Action item: In the records below, find the line that contains "def unsgn (w" and the line that contains "b) :: drop k r", then retype exactly those two lines and every line between them.
*** Opening Task material ***
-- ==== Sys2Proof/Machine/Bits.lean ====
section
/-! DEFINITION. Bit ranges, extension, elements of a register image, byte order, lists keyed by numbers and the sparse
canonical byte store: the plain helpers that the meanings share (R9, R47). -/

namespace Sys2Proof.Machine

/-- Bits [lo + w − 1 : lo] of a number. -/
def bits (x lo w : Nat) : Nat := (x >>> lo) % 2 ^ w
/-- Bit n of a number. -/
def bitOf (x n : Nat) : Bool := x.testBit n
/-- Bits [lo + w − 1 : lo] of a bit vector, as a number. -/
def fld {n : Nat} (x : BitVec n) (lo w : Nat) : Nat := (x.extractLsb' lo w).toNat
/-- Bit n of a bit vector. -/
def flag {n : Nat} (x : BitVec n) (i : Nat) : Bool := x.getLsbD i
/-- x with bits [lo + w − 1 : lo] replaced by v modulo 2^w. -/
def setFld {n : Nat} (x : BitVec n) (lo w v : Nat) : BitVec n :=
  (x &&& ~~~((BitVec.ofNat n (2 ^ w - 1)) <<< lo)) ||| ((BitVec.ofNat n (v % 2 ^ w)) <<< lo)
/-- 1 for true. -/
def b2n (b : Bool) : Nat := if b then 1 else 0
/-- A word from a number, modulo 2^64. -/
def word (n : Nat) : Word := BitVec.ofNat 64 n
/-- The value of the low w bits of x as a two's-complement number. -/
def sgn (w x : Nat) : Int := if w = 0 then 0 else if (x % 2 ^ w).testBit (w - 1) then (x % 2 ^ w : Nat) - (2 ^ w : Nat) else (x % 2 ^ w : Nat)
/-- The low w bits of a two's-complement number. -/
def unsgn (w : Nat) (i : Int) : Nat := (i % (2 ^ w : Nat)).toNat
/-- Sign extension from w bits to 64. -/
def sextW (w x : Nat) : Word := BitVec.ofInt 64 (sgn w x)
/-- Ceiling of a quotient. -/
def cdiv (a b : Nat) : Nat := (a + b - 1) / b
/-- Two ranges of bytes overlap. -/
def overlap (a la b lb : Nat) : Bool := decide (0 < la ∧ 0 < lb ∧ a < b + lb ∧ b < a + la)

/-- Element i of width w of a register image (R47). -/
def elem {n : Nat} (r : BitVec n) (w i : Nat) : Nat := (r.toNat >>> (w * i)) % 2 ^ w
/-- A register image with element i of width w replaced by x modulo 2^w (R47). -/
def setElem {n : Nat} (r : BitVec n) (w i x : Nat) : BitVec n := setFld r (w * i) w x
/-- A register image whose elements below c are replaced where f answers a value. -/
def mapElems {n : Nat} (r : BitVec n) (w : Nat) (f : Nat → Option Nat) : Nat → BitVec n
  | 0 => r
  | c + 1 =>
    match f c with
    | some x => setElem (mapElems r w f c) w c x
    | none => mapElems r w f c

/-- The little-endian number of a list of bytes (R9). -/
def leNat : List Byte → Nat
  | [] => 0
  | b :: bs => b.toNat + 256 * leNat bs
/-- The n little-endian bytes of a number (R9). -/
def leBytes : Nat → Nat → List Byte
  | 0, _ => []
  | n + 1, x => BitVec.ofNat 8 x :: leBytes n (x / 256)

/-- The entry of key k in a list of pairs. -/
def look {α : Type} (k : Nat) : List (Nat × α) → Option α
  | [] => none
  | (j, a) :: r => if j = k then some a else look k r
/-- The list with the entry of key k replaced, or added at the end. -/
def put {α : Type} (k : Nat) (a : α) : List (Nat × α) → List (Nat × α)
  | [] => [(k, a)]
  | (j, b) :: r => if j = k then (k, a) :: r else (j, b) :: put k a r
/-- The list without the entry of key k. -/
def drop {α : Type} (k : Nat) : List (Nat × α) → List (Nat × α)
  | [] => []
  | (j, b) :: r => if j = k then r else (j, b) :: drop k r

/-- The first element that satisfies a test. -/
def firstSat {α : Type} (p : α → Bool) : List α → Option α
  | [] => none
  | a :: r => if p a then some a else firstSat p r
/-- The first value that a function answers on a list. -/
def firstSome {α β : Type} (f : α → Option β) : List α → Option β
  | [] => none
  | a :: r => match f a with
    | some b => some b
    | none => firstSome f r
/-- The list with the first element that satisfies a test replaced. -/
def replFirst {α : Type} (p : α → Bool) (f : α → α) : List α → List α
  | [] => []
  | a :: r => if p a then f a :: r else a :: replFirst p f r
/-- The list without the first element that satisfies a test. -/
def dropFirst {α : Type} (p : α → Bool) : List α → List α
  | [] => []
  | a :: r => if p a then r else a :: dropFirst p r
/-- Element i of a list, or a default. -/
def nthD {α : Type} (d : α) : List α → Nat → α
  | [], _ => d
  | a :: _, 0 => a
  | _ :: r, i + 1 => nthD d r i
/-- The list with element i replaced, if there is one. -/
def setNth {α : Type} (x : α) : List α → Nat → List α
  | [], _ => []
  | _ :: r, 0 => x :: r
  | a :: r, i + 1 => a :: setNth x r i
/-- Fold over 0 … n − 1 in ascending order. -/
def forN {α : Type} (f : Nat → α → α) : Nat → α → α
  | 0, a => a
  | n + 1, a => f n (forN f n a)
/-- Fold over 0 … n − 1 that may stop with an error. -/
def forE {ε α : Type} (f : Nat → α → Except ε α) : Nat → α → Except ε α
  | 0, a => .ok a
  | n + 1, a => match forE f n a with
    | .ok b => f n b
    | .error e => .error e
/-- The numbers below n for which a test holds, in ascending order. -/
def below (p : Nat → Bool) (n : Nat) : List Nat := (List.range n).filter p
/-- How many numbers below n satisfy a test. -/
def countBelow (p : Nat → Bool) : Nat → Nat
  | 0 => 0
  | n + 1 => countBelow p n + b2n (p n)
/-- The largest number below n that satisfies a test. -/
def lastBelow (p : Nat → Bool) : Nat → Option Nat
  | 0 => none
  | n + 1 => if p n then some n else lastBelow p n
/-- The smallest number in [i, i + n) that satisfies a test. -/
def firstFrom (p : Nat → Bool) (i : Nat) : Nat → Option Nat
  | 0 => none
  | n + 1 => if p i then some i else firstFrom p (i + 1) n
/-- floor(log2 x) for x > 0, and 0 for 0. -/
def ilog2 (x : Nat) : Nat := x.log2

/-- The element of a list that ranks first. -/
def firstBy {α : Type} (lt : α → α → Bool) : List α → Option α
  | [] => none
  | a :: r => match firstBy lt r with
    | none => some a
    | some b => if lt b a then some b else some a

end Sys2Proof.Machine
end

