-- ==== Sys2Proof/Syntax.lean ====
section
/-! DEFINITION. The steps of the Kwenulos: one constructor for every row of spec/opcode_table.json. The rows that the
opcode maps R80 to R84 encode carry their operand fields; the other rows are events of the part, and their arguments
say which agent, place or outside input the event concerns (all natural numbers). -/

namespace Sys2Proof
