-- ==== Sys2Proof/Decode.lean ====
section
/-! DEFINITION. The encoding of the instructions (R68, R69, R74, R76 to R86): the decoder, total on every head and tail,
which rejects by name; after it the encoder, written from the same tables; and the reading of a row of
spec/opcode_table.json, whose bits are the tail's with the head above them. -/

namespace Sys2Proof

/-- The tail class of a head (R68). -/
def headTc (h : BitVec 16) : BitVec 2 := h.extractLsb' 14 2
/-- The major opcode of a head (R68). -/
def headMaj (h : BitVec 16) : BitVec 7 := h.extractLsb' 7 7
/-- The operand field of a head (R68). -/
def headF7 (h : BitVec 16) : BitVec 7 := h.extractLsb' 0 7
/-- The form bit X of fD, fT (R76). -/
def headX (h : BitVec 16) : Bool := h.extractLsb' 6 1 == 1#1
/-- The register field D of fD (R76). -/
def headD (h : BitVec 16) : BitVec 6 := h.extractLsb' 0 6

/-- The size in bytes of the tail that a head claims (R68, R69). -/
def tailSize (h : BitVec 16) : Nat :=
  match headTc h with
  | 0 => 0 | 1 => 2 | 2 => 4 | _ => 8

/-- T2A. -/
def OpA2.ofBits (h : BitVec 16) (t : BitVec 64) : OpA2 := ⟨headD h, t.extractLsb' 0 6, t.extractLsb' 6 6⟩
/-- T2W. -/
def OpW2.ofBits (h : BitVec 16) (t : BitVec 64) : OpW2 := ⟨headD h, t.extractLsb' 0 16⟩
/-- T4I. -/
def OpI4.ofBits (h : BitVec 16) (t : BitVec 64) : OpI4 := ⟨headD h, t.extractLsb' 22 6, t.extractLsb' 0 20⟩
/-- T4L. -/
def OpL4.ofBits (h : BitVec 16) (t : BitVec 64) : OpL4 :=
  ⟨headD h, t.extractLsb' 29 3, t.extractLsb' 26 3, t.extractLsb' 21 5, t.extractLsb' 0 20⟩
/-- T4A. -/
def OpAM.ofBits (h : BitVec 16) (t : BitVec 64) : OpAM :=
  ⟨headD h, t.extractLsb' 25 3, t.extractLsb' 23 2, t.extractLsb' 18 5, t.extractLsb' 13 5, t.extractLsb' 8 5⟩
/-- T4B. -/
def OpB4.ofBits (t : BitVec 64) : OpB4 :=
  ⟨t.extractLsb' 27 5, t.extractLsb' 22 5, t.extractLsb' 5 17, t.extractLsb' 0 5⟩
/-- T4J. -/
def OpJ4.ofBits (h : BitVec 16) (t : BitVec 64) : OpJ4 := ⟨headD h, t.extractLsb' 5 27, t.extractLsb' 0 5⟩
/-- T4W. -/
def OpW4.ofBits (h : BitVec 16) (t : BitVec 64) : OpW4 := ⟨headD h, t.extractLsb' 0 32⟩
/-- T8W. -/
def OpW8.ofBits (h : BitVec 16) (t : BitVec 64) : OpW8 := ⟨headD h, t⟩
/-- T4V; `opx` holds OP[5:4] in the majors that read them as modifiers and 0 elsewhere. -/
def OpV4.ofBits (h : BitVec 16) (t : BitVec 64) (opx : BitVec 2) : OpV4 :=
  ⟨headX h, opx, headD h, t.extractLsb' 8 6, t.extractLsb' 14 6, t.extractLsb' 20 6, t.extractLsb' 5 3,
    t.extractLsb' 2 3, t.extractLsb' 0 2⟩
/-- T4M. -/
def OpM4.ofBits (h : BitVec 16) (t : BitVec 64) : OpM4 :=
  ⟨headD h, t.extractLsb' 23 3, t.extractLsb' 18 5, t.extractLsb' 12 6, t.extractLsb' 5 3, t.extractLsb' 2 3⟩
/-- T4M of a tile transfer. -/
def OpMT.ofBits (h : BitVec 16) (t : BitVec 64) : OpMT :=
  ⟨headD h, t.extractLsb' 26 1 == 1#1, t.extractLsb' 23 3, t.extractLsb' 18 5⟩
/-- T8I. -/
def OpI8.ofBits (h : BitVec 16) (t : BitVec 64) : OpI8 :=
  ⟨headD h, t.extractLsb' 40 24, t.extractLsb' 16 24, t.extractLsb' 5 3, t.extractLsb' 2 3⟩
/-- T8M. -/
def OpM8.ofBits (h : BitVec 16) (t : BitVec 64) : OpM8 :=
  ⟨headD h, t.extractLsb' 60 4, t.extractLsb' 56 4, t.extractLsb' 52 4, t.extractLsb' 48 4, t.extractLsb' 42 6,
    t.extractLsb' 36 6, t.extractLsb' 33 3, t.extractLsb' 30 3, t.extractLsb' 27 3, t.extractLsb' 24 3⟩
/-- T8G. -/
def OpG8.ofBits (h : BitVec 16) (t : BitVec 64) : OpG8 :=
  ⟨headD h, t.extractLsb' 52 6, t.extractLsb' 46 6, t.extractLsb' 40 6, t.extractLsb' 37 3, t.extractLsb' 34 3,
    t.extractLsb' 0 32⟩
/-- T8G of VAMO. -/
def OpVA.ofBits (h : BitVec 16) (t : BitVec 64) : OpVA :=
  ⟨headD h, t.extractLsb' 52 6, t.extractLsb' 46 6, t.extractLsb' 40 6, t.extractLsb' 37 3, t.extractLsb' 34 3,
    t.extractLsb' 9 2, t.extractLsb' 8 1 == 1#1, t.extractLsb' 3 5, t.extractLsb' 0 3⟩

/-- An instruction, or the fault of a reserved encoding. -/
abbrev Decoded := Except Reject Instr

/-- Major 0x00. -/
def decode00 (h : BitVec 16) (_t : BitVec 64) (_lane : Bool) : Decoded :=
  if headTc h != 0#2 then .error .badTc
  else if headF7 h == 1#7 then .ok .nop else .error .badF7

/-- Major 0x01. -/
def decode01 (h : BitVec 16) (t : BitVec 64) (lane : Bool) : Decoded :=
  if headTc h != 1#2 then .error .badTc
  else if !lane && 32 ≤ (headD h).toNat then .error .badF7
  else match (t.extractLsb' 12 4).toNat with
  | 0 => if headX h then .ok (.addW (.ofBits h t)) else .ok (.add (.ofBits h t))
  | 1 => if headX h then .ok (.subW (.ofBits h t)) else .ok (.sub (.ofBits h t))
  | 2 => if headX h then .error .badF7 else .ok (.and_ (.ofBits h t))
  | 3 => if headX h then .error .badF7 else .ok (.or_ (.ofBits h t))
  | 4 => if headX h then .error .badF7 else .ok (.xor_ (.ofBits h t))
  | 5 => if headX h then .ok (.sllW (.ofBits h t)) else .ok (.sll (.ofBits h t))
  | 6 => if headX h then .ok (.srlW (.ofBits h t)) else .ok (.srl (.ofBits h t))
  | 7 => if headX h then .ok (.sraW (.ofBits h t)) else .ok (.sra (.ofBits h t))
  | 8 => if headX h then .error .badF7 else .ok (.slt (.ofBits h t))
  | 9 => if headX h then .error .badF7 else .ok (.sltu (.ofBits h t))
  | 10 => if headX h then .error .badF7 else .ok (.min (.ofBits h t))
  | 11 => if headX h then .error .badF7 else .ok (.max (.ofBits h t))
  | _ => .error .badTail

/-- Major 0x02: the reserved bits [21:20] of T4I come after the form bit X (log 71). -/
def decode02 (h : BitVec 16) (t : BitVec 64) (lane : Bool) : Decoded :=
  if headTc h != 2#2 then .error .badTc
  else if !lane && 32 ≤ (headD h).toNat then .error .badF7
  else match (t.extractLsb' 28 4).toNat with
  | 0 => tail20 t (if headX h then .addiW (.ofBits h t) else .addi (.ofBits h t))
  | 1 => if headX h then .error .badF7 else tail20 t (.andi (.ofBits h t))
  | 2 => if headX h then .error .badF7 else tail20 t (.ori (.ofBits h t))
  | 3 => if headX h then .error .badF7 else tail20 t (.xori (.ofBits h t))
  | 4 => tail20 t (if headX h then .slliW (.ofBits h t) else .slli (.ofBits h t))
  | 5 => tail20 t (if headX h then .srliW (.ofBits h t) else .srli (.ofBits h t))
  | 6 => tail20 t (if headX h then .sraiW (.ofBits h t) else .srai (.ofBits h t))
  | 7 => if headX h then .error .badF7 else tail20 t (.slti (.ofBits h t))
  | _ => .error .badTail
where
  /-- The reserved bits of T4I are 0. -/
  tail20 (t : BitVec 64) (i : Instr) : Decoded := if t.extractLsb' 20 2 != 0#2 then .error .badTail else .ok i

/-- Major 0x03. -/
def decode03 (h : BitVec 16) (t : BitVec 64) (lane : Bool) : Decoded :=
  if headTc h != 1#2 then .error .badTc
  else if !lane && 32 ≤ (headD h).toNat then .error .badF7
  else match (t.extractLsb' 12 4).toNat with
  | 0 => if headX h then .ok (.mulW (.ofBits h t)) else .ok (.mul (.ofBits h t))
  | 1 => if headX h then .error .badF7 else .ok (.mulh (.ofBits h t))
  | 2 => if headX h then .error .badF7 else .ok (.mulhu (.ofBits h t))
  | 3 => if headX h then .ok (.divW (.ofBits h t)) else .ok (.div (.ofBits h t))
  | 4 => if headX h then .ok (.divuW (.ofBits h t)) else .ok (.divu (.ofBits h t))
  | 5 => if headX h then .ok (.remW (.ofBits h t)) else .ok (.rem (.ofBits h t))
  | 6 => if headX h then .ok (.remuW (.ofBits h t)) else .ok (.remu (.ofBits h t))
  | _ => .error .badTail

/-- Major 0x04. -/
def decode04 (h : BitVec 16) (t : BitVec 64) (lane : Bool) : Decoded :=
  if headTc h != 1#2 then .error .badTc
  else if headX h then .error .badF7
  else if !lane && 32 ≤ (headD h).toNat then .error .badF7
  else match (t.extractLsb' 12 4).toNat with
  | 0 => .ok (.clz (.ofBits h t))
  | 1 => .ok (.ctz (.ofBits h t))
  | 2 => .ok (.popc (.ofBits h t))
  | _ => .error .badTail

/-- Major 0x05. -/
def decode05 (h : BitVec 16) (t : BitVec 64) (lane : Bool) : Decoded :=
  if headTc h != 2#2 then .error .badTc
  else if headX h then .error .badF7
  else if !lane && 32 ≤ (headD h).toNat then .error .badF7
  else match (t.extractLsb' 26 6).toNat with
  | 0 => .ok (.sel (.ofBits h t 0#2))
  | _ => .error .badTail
*** Closing Task material ***
Result:
def unsgn (w : Nat) (i : Int) : Nat := (i % (2 ^ w : Nat)).toNat
/-- Sign extension from w bits to 64. -/
def sextW (w x : Nat) : Word := BitVec.ofInt 64 (sgn w x)
/-- Ceiling of a quotient. -/
def cdiv (a b : Nat) : Nat := (a + b - 1) / b
/-- Two ranges of bytes overlap. -/
def overlap (a la b lb : Nat) : Bool := decide (0 < la ∧ 0 < lb ∧ a < b + lb ∧ b < a + la)

/-- Element i of width w of a register image (R47). -/
def elem {n : Nat} (r : BitVec n) (w i : Nat) : Nat := (r.toNat >>> (w * i)) % 2 ^ w
/-- A register image with element i of width w replaced by x modulo 2^w (R47). -/
def setElem {n : Nat} (r : BitVec n) (w i x : Nat) : BitVec n := setFld r (w * i) w x
/-- A register image whose elements below c are replaced where f answers a value. -/
def mapElems {n : Nat} (r : BitVec n) (w : Nat) (f : Nat → Option Nat) : Nat → BitVec n
  | 0 => r
  | c + 1 =>
    match f c with
    | some x => setElem (mapElems r w f c) w c x
    | none => mapElems r w f c

/-- The little-endian number of a list of bytes (R9). -/
def leNat : List Byte → Nat
  | [] => 0
  | b :: bs => b.toNat + 256 * leNat bs
/-- The n little-endian bytes of a number (R9). -/
def leBytes : Nat → Nat → List Byte
  | 0, _ => []
  | n + 1, x => BitVec.ofNat 8 x :: leBytes n (x / 256)

/-- The entry of key k in a list of pairs. -/
def look {α : Type} (k : Nat) : List (Nat × α) → Option α
  | [] => none
  | (j, a) :: r => if j = k then some a else look k r
/-- The list with the entry of key k replaced, or added at the end. -/
def put {α : Type} (k : Nat) (a : α) : List (Nat × α) → List (Nat × α)
  | [] => [(k, a)]
  | (j, b) :: r => if j = k then (k, a) :: r else (j, b) :: put k a r
/-- The list without the entry of key k. -/
def drop {α : Type} (k : Nat) : List (Nat × α) → List (Nat × α)
  | [] => []
  | (j, b) :: r => if j = k then r else (j, b) :: drop k r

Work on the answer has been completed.